→ **WORK ORDER**
If a line below contains "theorem", add it to your tally, then answer with the tally alone.

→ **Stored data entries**
-- ==== Sys2Proof/Tests/Slice0.lean ====
section
/-! SUPPORT. The model's own tests. Expected results come from the spec: the words of spec/30_encoding.md R62 and
the vectors of spec/95_test_vectors.md, whose ids the comments give. -/

namespace Sys2Proof.Tests

open Sys2Proof.Machine

/-! ### Helpers -/

/-- The state after one step, if the step answers one. -/
def after (s : State) : Option State :=
  match step s with
  | .next t => some t
  | .fault _ => none
  | .refused _ => none

/-- The vector base state of 95_test_vectors.md: as after reset, with pc = 0x20. -/
def base : State := { State.reset with pc := 0x20#8 }

/-- Bytes stored at rising addresses from `a` on. -/
def put (a : Addr) : List Byte → State → State
  | [], s => s
  | b :: bs, s => put (a + 1#8) bs (writeMem a b s)

/-- The base state with bytes at the pc and R1, R2 set. -/
def at20 (bytes : List Byte) (r1 r2 : Byte) : State :=
  put 0x20#8 bytes (writeReg 1 r1 (writeReg 2 r2 base))

/-- The base state with bytes at the pc and SP set. -/
def withSp (bytes : List Byte) (sp : Byte) : State :=
  put 0x20#8 bytes (writeReg 7 sp base)

/-- A register and the pc after one step. -/
def regAndPc (r : RegIdx) (s : State) : Option (Byte × Addr) :=
  (after s).map fun t => (readReg t r, t.pc)

/-- The flags E, L, G and the pc after one step. -/
def elgAndPc (s : State) : Option (Bool × Bool × Bool × Addr) :=
  (after s).map fun t => (t.flags.E, t.flags.L, t.flags.G, t.pc)

/-- The pc after one step of a two-byte jump on R1 = 0x99, for ELG = 000, 100, 010, 001. -/
def jumpRow (op : Byte) : List (Option Addr) :=
  [⟨false, false, false⟩, ⟨true, false, false⟩, ⟨false, true, false⟩, ⟨false, false, true⟩].map fun f =>
    (after (setFlags f (at20 [op, 0x01#8] 0x99#8 0#8))).map State.pc

/-! ### Well-formed instructions: the canonical operand check refuses -/

def bad : RegOperand := ⟨1#5, 3⟩
def good : RegOperand := RegOperand.reg 3

theorem test_wellFormed_refuses_first_operand :
    ([.push bad, .pop bad, .prn bad, .pra bad, .call bad, .jmp bad, .jeq bad, .jne bad, .jgt bad, .jlt bad, .jle bad, .jge bad, .inc bad, .dec bad, .not bad,
      .ldi bad 0x12#8, .ld bad good, .st bad good, .add bad good, .sub bad good, .mul bad good, .div bad good, .mod bad good, .cmp bad good, .and bad good, .or bad good, .xor bad good, .shl bad good, .shr bad good] : List Instr).all (fun i => !i.wellFormed) = true := by
  decide

theorem test_wellFormed_refuses_second_operand :
    ([.ld good bad, .st good bad, .add good bad, .sub good bad, .mul good bad, .div good bad, .mod good bad, .cmp good bad, .and good bad, .or good bad, .xor good bad, .shl good bad, .shr good bad] : List Instr).all
      (fun i => !i.wellFormed) = true := by
  decide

→ **EXERCISE OUTPUT**
2